● REQUIREMENT:
From the records below, print exactly the lines starting at the one containing "(R78, R140). -/" and ending at the one containing "s.setRegF i off", ends included, and nothing else.

● Records excerpted from a collection:
========
-- ==== Sys2Proof/Machine/Ops.lean ====
section
/-! DEFINITION. The named operations over registers, windows and the parts of the state that every chapter uses. -/

namespace Sys2Proof.Machine

/-- A command's effect as an outcome: the machine always goes on. -/
abbrev Out := Host.Outcome State Fault Refusal

/-! ### Registers (R13, R27-R30) -/

/-- The register table of an instance. [DESIGN CHOICE, log 7] -/
def regTable (i : InstId) : List RegRow :=
  match i.block with
  | .egv => if i.inst.val = 4 then regsEgv4 else regsEgvS
  | .knl => regsKnl
  | .prt => regsPrt
  | .pup => regsPup
  | .pcl => regsPcl
  | .rwr => regsRwr
  | .fwd => regsFwd
  | .asa => regsAsa
  | .swc => if i.inst.val = 4 then regsSwc4 else regsSwcS
  | .bpm => regsBpm
  | .dtc => regsDtc
  | .tmg => regsTmg
  | .tsu => regsTsu
  | .kce => regsKce
  | .hif => regsHif
  | .flt => regsFlt

/-- R29, R30: the offset within a macro's or a channel's space. -/
def subOff (b : Block) (off : Nat) : Nat :=
  match b with
  | .prt => off % 512
  | .dtc => off % 1024
  | _ => off

/-- The offset is one of the row's registers. -/
def RegRow.covers (r : RegRow) (off : Nat) : Bool :=
  r.off ≤ off && (off - r.off) % r.stride = 0 && decide ((off - r.off) / r.stride < r.n)

/-- The table row of a register, none at an undefined offset (R28). -/
def regRow (i : InstId) (off : Nat) : Option RegRow :=
  if i.present then (regTable i).find? (·.covers (subOff i.block off)) else none

/-- R27: the byte address of a register. -/
def regAddr (i : InstId) (off : Nat) : Nat := instIndex i * 4096 + off % 4096

/-- The reset value of the register at a byte address. -/
def regResetAt (a : Nat) : Word :=
  match instOfIndex (a / 4096) with
  | none => 0
  | some i => ((regRow i (a % 4096)).map (·.reset)).getD 0

/-- The stored value of a register. [DEDUCED, log 21] -/
def State.reg (s : State) (i : InstId) (off : Nat) : Word := s.regs.getD (regResetAt (regAddr i off)) (regAddr i off)

/-- Store a register whole. -/
def State.setReg (s : State) (i : InstId) (off : Nat) (v : Word) : State :=
  { s with regs := s.regs.setD (regResetAt (regAddr i off)) (regAddr i off) v }

/-- A field of a register. -/
def State.regF (s : State) (i : InstId) (off lo width : Nat) : Nat := fld (s.reg i off) lo width

/-- One bit of a register. -/
def State.regB (s : State) (i : InstId) (off k : Nat) : Bool := bit (s.reg i off) k

/-- Store a field of a register. -/
def State.setRegF (s : State) (i : InstId) (off lo width v : Nat) : State :=
  s.setReg i off (setFld (s.reg i off) lo width v)

/-- Store one bit of a register. -/
def State.setRegB (s : State) (i : InstId) (off k : Nat) (b : Bool) : State := s.setReg i off (setBit (s.reg i off) k b)

/-- Add to a counter field, saturating at its maximum (R78, R140). -/
def State.count (s : State) (i : InstId) (off : Nat) (lo : Nat := 0) (width : Nat := 32) (n : Nat := 1) : State :=
  s.setRegF i off lo width (satAdd (s.regF i off lo width) n width)

/-- The value of a write of the host: RW fields take it, W1C fields are cleared where it is 1, and every other field
keeps its value (R13, R14). [DEDUCED, log 27] -/
def hostWrite (r : RegRow) (old v : Word) : Word :=
  (old &&& ~~~ (r.rw ||| r.w1c)) ||| (v &&& r.rw) ||| (old &&& r.w1c &&& ~~~ v)

/-- The value left by a read: RC fields return to their reset value (R13). -/
def afterRead (r : RegRow) (old : Word) : Word := (old &&& ~~~ r.rc) ||| (r.reset &&& r.rc)

/-- Perform a host write of a register at its own offset, without further effects. -/
def State.plainWrite (s : State) (i : InstId) (off : Nat) (v : Word) : State :=
  match regRow i off with
  | none => s
  | some r => s.setReg i off (hostWrite r (s.reg i off) v)

/-- The RC effect of a read. -/
def State.clearRc (s : State) (i : InstId) (off : Nat) : State :=
  match regRow i off with
  | none => s
  | some r => s.setReg i off (afterRead r (s.reg i off))

/-! ### Windows (R36-R39) -/

/-- A stored window word. -/
def State.winWord (s : State) (i : InstId) (w a : Nat) : Word := s.win.getD (winResetAt (winKey i w a)) (winKey i w a)

/-- Store a window word whole; a word written so has good parity. -/
def State.setWinWord (s : State) (i : InstId) (w a : Nat) (v : Word) : State :=
  { s with win := s.win.setD (winResetAt (winKey i w a)) (winKey i w a) v, bad := s.bad.set (winKey i w a) false }

/-- Words per entry of a window (1 where it is not defined). -/
def winWords (i : InstId) (w : Nat) : Nat := ((winDim i w).map (·.2)).getD 1

/-- Word `k` of entry `e`. -/
def State.ent (s : State) (i : InstId) (w e k : Nat) : Word := s.winWord i w (e * winWords i w + k)

/-- Store word `k` of entry `e`. -/
def State.setEnt (s : State) (i : InstId) (w e k : Nat) (v : Word) : State := s.setWinWord i w (e * winWords i w + k) v

/-- Entry `e` whole. -/
def State.entry (s : State) (i : InstId) (w e : Nat) : List Word :=
  (List.range (winWords i w)).map fun k => s.ent i w e k

/-- Store the words of entry `e` from word `k` on. -/
def State.setEntry (s : State) (i : InstId) (w e : Nat) : Nat → List Word → State
  | _, [] => s
  | k, v :: r => (s.setEnt i w e k v).setEntry i w e (k + 1) r

/-- The word at word address `a` is damaged (R212, R375). -/
def State.badWord (s : State) (i : InstId) (w a : Nat) : Bool := s.bad.get (winKey i w a)

/-- Some word of entry `e` is damaged. -/
def State.badEntry (s : State) (i : InstId) (w e : Nat) : Bool :=
  (List.range (winWords i w)).any fun k => s.badWord i w (e * winWords i w + k)

/-- The window state of an instance. -/
def State.wsOf (s : State) (i : InstId) : WinState := s.wst.get (instIndex i)

def State.setWs (s : State) (i : InstId) (x : WinState) : State := { s with wst := s.wst.set (instIndex i) x }

/-! ### The parts of a slice -/

def State.pup (s : State) (sl : Slice) : PupSt := s.pups.get sl.val
def State.updPup (s : State) (sl : Slice) (f : PupSt → PupSt) : State := { s with pups := s.pups.upd sl.val f }
def State.pcl (s : State) (sl : Slice) : PclSt := s.pcls.get sl.val
def State.updPcl (s : State) (sl : Slice) (f : PclSt → PclSt) : State := { s with pcls := s.pcls.upd sl.val f }
def State.fwd (s : State) (sl : Slice) : FwdSt := s.fwds.get sl.val
def State.updFwd (s : State) (sl : Slice) (f : FwdSt → FwdSt) : State := { s with fwds := s.fwds.upd sl.val f }
def State.asa (s : State) (sl : Slice) : AsaSt := s.asas.get sl.val
def State.updAsa (s : State) (sl : Slice) (f : AsaSt → AsaSt) : State := { s with asas := s.asas.upd sl.val f }
def State.swc (s : State) (sl : Slice) : SwcSt := s.swcs.get sl.val
def State.updSwc (s : State) (sl : Slice) (f : SwcSt → SwcSt) : State := { s with swcs := s.swcs.upd sl.val f }
def State.bpm (s : State) (sl : Slice) : BpmSt := s.bpms.get sl.val
def State.updBpm (s : State) (sl : Slice) (f : BpmSt → BpmSt) : State := { s with bpms := s.bpms.upd sl.val f }
def State.tmg (s : State) (sl : Slice) : TmgSt := s.tmgs.get sl.val
def State.updTmg (s : State) (sl : Slice) (f : TmgSt → TmgSt) : State := { s with tmgs := s.tmgs.upd sl.val f }
def State.egv (s : State) (sl : Slice) : EgvSt := s.egvs.get sl.val
def State.updEgv (s : State) (sl : Slice) (f : EgvSt → EgvSt) : State := { s with egvs := s.egvs.upd sl.val f }
def State.port (s : State) (p : Nat) : PortSt := s.ports.get p
def State.updPort (s : State) (p : Nat) (f : PortSt → PortSt) : State := { s with ports := s.ports.upd p f }
def State.macro (s : State) (m : Nat) : MacroSt := s.macros.get m
def State.updMacro (s : State) (m : Nat) (f : MacroSt → MacroSt) : State := { s with macros := s.macros.upd m f }
def State.chan (s : State) (c : Nat) : ChanSt := s.chans.get c
def State.updChan (s : State) (c : Nat) (f : ChanSt → ChanSt) : State := { s with chans := s.chans.upd c f }
def State.frame (s : State) (f : Nat) : Frame := s.frames.get f
def State.updFrame (s : State) (f : Nat) (g : Frame → Frame) : State := { s with frames := s.frames.upd f g }
/-- R60, R61: the frame has ended, poisoned or with a failed check. -/
def Frame.bad (f : Frame) : Bool := f.final && (f.poison || f.fcsBad)
def State.fn (s : State) (f : Nat) : FnSt := s.hif.fns.get f
def State.updFn (s : State) (f : Nat) (g : FnSt → FnSt) : State :=
  { s with hif := { s.hif with fns := s.hif.fns.upd f g } }

/-- The key of a context: slices of 388 pups of 8 contexts. -/
def ctxKey (x : CtxId) : Nat := (x.slice.val * 388 + x.pup.val) * 8 + x.ctx.val

/-- The context of a key. -/
def ctxOfKey (k : Nat) : CtxId := ⟨Fin.ofNat 4 (k / 8 / 388), Fin.ofNat 388 (k / 8), Fin.ofNat 8 k⟩

def State.ctx (s : State) (x : CtxId) : Ctx := s.ctxs.get (ctxKey x)
def State.setCtx (s : State) (x : CtxId) (c : Ctx) : State := { s with ctxs := s.ctxs.set (ctxKey x) c }
def State.updCtx (s : State) (x : CtxId) (f : Ctx → Ctx) : State := s.setCtx x (f (s.ctx x))

/-- All slices, in order (R31). -/
def slices : List Slice := [0, 1, 2, 3]

/-- The slice instances that an INST field addresses (R31). -/
def instSlices (inst : Fin 16) : List Slice :=
  if inst.val = 15 then slices else if inst.val < 4 then [Fin.ofNat 4 inst.val] else []

/-- Apply an operation to each member of a list in order. -/
def forAll {α : Type} (l : List α) (f : α → State → State) (s : State) : State := l.foldl (fun t a => f a t) s

/-! ### The governor's counters (R391, R395, R416) -/

/-- A counter of a slice: 0-11 as R416 numbers them, 12 packets assigned, 13 issue cycles, 14 dequeues. -/
def State.actOf (s : State) (sl : Slice) (k : Nat) : Nat := s.acts.get (16 * sl.val + k)

/-- Count `n` events. -/
def State.noteAct (s : State) (sl : Slice) (k n : Nat) : State := { s with acts := s.acts.upd (16 * sl.val + k) (· + n) }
========
● WORKED SOLUTION:
/-- Add to a counter field, saturating at its maximum (R78, R140). -/
def State.count (s : State) (i : InstId) (off : Nat) (lo : Nat := 0) (width : Nat := 32) (n : Nat := 1) : State :=
  s.setRegF i off lo width (satAdd (s.regF i off lo width) n width)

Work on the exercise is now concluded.